• [WHAT THE EXERCISE ASKS]: Copy exactly the stretch of data below from the line with "h with history" through the line with "WithinSizes (s.setPl x) ↔", including both of those lines.
** Opening RECORDS PROVIDED block **
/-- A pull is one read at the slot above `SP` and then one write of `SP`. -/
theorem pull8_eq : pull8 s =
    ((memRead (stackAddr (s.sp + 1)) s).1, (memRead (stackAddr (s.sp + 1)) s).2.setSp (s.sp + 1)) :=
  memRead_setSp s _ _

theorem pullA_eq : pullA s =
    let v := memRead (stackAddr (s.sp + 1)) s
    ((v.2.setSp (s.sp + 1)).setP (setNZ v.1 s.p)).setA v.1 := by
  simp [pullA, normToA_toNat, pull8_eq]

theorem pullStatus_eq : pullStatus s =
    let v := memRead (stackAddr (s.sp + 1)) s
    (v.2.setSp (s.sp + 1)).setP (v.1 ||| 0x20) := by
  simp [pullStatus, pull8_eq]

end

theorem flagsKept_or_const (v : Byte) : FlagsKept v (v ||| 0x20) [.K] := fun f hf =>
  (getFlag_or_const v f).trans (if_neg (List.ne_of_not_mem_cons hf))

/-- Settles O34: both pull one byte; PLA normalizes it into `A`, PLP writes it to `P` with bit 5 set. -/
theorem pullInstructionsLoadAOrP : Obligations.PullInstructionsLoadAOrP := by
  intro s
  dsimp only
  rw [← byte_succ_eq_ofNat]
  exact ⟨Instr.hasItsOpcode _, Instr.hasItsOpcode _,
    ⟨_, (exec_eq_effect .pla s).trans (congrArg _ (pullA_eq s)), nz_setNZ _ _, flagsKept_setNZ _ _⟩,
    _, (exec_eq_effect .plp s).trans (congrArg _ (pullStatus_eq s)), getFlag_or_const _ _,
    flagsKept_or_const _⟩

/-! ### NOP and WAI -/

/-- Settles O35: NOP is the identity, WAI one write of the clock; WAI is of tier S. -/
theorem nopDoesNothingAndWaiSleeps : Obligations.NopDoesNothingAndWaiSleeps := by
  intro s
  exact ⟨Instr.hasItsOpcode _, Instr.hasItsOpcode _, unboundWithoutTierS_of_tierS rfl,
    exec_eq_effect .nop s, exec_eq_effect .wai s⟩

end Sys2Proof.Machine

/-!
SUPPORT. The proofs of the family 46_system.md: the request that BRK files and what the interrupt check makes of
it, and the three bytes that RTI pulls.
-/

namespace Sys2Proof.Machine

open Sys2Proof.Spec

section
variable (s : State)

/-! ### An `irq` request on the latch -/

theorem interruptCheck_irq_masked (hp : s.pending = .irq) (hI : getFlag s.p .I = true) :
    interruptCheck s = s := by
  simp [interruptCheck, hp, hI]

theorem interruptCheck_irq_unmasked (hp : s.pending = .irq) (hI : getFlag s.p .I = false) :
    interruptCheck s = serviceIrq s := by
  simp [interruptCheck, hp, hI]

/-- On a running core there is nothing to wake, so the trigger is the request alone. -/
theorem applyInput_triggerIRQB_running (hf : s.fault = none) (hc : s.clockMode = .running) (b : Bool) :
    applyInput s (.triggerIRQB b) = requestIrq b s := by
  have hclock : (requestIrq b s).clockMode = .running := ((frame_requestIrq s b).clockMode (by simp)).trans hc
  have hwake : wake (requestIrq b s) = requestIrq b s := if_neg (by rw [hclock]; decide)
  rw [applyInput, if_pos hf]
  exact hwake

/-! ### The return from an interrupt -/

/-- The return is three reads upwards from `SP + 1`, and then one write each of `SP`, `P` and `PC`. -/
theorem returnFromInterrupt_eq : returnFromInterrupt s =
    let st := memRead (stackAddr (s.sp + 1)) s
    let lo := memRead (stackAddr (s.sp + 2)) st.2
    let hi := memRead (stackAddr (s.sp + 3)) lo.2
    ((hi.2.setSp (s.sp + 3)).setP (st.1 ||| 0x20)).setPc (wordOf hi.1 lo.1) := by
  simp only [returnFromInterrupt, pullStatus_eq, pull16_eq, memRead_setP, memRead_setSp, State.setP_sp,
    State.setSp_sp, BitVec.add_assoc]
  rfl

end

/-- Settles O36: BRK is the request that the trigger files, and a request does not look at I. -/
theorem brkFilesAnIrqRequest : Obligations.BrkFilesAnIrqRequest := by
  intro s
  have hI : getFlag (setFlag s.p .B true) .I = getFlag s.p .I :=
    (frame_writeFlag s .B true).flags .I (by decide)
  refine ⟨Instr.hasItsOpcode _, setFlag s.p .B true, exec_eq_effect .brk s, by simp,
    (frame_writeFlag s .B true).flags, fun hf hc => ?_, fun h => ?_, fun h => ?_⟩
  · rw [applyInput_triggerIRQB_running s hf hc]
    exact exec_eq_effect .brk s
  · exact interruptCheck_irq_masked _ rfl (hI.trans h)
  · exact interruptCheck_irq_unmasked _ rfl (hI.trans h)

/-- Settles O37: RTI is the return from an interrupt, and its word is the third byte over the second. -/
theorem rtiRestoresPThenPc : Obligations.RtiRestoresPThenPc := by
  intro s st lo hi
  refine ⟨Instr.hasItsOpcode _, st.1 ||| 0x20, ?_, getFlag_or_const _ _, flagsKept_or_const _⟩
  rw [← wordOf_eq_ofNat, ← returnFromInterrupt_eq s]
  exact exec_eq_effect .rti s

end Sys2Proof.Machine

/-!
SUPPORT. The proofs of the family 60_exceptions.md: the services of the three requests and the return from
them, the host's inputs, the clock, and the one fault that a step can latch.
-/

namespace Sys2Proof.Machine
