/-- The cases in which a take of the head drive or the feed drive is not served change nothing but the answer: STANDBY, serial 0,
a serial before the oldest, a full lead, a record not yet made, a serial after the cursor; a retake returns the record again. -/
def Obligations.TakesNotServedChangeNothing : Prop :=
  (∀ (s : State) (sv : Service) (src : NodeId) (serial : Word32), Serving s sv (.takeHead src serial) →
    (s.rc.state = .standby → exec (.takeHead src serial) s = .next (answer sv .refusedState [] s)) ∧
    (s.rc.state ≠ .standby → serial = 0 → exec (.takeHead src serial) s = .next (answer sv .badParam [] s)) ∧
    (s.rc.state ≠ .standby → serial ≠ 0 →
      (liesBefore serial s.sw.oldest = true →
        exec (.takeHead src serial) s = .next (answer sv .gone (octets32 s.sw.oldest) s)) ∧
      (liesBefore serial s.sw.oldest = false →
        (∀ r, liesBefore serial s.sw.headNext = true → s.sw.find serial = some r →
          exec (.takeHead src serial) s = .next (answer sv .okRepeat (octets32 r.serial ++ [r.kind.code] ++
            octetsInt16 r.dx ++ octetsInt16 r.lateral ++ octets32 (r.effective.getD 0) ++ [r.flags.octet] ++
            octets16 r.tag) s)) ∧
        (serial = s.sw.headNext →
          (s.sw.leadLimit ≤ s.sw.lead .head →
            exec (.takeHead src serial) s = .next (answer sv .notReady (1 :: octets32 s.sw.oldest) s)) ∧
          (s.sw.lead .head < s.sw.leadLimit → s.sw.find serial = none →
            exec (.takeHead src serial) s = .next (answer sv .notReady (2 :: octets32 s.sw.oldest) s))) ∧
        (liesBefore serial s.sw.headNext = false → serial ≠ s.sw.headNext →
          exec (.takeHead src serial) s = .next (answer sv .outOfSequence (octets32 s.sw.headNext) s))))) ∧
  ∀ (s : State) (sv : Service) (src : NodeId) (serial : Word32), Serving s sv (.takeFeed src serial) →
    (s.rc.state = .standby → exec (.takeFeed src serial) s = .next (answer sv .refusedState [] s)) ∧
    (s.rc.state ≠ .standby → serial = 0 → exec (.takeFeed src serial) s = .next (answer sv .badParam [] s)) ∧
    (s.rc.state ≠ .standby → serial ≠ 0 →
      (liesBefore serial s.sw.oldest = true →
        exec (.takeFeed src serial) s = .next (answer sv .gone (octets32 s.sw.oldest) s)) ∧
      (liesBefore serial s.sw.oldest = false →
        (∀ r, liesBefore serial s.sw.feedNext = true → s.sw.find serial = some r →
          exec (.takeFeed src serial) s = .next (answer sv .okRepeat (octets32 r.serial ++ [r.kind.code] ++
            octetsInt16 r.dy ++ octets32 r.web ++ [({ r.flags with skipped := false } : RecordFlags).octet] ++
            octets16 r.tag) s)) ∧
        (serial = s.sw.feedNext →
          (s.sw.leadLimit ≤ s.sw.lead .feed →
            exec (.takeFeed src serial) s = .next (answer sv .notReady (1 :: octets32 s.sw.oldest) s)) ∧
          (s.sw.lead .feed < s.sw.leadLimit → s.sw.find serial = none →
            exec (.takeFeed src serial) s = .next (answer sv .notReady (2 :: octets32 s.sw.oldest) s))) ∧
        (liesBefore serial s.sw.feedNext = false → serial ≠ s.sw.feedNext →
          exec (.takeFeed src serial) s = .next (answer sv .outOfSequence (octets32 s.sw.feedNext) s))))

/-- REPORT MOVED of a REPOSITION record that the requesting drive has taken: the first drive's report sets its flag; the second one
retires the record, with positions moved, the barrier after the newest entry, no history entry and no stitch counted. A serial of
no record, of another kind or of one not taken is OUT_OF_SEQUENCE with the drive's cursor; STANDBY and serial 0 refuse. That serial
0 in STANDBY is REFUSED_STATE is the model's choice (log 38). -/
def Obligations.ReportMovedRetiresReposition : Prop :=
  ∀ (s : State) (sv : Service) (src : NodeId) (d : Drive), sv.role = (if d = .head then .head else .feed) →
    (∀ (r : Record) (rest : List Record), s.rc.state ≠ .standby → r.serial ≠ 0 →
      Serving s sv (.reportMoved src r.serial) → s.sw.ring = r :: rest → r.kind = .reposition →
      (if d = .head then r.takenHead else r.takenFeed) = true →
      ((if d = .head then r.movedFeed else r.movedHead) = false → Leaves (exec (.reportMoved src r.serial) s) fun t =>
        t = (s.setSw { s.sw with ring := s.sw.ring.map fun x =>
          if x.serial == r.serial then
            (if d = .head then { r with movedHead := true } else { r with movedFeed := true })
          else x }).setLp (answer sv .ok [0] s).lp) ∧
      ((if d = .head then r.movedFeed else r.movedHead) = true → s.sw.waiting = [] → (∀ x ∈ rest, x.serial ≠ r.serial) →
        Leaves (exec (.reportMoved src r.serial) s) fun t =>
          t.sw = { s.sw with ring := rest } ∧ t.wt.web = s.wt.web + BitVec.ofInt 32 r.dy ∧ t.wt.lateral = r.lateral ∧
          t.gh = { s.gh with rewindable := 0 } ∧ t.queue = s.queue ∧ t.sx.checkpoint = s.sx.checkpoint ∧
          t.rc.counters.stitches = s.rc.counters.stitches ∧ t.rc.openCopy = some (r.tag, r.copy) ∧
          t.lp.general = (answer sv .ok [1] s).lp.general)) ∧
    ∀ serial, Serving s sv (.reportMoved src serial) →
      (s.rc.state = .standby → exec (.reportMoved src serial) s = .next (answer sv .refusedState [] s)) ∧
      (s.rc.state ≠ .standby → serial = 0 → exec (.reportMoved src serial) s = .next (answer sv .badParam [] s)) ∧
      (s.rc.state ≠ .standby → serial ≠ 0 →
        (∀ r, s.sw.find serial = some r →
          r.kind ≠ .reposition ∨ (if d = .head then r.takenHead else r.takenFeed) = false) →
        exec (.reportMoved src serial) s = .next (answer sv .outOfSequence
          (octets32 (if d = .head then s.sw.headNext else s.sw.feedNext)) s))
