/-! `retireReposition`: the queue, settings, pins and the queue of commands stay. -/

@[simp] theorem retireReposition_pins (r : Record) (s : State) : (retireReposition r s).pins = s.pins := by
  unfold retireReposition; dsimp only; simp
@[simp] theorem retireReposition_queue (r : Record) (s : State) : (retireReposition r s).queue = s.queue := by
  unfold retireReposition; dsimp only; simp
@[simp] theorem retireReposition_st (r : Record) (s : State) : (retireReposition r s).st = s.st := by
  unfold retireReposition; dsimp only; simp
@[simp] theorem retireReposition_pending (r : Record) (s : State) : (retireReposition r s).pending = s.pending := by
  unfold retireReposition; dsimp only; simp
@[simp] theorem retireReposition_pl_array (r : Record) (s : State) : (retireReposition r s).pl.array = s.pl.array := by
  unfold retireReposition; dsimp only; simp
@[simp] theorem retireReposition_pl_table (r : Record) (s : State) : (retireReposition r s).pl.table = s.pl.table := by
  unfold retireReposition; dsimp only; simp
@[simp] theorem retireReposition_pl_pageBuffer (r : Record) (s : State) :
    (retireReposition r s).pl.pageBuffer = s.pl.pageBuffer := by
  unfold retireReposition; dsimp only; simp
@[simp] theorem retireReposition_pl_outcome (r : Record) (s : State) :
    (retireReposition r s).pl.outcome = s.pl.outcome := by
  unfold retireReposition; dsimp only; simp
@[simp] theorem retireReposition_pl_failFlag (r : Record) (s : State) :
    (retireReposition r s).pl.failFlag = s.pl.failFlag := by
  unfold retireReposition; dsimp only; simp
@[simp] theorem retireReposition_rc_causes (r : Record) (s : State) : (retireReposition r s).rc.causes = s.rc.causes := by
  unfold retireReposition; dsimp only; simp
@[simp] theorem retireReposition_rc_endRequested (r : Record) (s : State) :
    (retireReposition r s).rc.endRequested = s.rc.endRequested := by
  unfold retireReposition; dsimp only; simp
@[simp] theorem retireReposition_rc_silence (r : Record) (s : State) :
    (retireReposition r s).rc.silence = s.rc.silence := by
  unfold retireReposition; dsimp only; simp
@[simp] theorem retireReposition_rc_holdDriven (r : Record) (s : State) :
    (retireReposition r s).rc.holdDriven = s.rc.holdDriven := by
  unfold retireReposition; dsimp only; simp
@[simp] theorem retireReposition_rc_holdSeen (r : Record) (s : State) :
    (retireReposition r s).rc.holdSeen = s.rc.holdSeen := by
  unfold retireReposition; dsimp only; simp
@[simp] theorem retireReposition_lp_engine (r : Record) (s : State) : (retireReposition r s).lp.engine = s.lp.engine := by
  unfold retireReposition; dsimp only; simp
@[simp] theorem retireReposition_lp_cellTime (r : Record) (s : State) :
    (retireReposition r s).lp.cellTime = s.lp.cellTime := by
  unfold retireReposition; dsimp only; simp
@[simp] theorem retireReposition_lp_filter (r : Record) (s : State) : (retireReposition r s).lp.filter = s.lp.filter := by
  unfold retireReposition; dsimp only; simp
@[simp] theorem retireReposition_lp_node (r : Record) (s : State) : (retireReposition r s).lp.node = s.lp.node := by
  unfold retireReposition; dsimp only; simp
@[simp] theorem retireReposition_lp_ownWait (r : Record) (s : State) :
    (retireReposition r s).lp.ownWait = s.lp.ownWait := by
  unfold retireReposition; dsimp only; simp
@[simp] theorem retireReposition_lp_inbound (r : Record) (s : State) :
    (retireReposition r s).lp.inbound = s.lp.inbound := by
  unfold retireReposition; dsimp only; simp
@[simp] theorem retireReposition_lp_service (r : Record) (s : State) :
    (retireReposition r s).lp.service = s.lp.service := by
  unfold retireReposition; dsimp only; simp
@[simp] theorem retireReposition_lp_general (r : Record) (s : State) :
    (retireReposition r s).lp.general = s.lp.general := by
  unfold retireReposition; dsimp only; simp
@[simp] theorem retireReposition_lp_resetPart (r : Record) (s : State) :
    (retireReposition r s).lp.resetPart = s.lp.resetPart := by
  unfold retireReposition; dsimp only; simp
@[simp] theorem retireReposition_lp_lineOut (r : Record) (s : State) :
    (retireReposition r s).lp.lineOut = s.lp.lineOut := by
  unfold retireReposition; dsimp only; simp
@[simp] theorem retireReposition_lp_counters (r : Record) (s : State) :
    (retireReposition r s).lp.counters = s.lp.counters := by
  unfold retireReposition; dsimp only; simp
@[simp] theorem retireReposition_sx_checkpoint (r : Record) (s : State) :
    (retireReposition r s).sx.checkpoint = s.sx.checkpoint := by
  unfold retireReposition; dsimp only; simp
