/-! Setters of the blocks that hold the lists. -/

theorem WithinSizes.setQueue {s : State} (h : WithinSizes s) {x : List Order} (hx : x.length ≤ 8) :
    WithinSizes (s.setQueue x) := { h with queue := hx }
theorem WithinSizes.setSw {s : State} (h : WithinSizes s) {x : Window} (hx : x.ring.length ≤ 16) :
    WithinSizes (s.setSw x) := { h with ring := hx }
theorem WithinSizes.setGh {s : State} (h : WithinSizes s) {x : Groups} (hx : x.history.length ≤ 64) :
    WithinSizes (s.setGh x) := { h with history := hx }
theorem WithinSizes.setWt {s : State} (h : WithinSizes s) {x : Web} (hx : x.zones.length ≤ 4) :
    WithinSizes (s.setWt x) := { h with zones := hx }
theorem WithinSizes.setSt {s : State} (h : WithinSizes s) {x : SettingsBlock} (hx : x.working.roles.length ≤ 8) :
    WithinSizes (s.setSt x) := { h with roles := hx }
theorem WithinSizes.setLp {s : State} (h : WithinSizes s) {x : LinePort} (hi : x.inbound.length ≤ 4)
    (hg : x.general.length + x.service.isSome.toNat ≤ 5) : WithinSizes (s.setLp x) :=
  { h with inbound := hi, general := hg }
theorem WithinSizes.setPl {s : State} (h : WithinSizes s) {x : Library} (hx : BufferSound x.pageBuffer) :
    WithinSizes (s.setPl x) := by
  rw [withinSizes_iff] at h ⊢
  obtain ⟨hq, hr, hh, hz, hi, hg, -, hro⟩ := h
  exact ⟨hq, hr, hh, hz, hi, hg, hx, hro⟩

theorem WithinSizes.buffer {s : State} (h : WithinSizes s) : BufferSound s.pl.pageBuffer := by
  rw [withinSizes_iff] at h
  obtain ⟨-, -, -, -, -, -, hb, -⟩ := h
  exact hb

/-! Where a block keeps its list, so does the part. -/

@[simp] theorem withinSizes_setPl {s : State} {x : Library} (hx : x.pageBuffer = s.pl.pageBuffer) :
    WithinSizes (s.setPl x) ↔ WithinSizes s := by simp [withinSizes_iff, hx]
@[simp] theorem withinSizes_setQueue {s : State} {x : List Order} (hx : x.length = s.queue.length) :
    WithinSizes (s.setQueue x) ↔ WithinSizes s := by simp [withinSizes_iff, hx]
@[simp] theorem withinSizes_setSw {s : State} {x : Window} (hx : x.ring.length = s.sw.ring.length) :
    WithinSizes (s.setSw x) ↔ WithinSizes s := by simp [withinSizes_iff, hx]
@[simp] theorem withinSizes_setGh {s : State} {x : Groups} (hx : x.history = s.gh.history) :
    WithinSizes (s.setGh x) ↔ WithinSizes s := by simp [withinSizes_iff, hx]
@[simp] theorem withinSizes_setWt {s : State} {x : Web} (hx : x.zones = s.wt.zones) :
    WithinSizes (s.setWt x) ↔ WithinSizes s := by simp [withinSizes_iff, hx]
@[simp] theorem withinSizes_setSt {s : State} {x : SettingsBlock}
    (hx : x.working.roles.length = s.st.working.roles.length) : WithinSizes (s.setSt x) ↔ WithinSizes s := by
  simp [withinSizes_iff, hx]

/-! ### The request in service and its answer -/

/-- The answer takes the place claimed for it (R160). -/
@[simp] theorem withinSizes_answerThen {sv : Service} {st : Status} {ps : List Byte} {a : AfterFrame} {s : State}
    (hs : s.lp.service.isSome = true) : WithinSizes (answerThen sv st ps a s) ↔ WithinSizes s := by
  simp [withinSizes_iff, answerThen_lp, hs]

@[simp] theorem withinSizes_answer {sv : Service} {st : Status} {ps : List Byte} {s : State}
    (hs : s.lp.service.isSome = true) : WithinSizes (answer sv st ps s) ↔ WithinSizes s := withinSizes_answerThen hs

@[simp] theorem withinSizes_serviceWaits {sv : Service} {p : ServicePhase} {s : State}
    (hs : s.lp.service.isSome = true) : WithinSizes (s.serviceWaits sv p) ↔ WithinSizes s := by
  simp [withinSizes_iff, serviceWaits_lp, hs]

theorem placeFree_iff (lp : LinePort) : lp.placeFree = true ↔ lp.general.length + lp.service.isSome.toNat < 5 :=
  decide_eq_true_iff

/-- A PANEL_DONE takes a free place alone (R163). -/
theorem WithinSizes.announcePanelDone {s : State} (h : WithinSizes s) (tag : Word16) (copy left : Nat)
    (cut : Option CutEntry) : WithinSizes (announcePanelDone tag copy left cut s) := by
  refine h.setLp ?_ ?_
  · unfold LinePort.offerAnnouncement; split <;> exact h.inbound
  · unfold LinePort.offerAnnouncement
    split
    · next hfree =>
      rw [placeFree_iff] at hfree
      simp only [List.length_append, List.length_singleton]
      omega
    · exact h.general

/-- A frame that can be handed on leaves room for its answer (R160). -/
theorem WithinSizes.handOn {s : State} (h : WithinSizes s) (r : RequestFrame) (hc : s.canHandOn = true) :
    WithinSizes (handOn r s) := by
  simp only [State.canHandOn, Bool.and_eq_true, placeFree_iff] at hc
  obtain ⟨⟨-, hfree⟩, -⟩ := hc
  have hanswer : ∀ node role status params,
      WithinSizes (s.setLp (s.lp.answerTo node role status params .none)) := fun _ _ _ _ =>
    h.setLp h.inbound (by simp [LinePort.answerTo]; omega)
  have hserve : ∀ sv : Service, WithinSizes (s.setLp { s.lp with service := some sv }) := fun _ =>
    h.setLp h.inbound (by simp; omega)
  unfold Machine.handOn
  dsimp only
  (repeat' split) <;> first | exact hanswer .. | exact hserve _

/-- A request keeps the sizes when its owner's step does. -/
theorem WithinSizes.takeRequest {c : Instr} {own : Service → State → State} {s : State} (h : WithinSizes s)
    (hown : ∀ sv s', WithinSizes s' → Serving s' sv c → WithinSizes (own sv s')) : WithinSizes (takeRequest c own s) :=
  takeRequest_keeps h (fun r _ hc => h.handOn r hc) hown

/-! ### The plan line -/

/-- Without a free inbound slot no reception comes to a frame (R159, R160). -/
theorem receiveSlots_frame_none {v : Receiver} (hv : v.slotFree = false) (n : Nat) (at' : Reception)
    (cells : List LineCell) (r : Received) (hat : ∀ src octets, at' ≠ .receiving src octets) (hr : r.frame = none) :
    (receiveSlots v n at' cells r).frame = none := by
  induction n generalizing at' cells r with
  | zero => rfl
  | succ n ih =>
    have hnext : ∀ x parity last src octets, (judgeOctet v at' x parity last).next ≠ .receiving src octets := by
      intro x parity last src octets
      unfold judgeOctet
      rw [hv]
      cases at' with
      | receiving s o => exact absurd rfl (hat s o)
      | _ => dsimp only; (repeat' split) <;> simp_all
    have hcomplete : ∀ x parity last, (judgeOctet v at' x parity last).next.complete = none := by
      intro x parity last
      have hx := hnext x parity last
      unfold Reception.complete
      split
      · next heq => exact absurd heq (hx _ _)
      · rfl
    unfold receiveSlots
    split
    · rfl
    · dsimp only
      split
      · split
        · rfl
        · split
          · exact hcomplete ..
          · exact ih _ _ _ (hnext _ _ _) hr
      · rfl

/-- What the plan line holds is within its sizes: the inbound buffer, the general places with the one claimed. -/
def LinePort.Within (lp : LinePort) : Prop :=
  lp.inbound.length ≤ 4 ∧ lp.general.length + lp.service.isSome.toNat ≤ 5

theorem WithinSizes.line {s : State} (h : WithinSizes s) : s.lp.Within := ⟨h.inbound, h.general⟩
** Closing RECORDS PROVIDED block **
• [EXERCISE SOLUTION]:
    WithinSizes (s.setGh x) := { h with history := hx }
theorem WithinSizes.setWt {s : State} (h : WithinSizes s) {x : Web} (hx : x.zones.length ≤ 4) :
    WithinSizes (s.setWt x) := { h with zones := hx }
theorem WithinSizes.setSt {s : State} (h : WithinSizes s) {x : SettingsBlock} (hx : x.working.roles.length ≤ 8) :
    WithinSizes (s.setSt x) := { h with roles := hx }
theorem WithinSizes.setLp {s : State} (h : WithinSizes s) {x : LinePort} (hi : x.inbound.length ≤ 4)
    (hg : x.general.length + x.service.isSome.toNat ≤ 5) : WithinSizes (s.setLp x) :=
  { h with inbound := hi, general := hg }
theorem WithinSizes.setPl {s : State} (h : WithinSizes s) {x : Library} (hx : BufferSound x.pageBuffer) :
    WithinSizes (s.setPl x) := by
  rw [withinSizes_iff] at h ⊢
  obtain ⟨hq, hr, hh, hz, hi, hg, -, hro⟩ := h
  exact ⟨hq, hr, hh, hz, hi, hg, hx, hro⟩

theorem WithinSizes.buffer {s : State} (h : WithinSizes s) : BufferSound s.pl.pageBuffer := by
  rw [withinSizes_iff] at h
  obtain ⟨-, -, -, -, -, -, hb, -⟩ := h
  exact hb

/-! Where a block keeps its list, so does the part. -/

@[simp] theorem withinSizes_setPl {s : State} {x : Library} (hx : x.pageBuffer = s.pl.pageBuffer) :
    WithinSizes (s.setPl x) ↔ WithinSizes s := by simp [withinSizes_iff, hx]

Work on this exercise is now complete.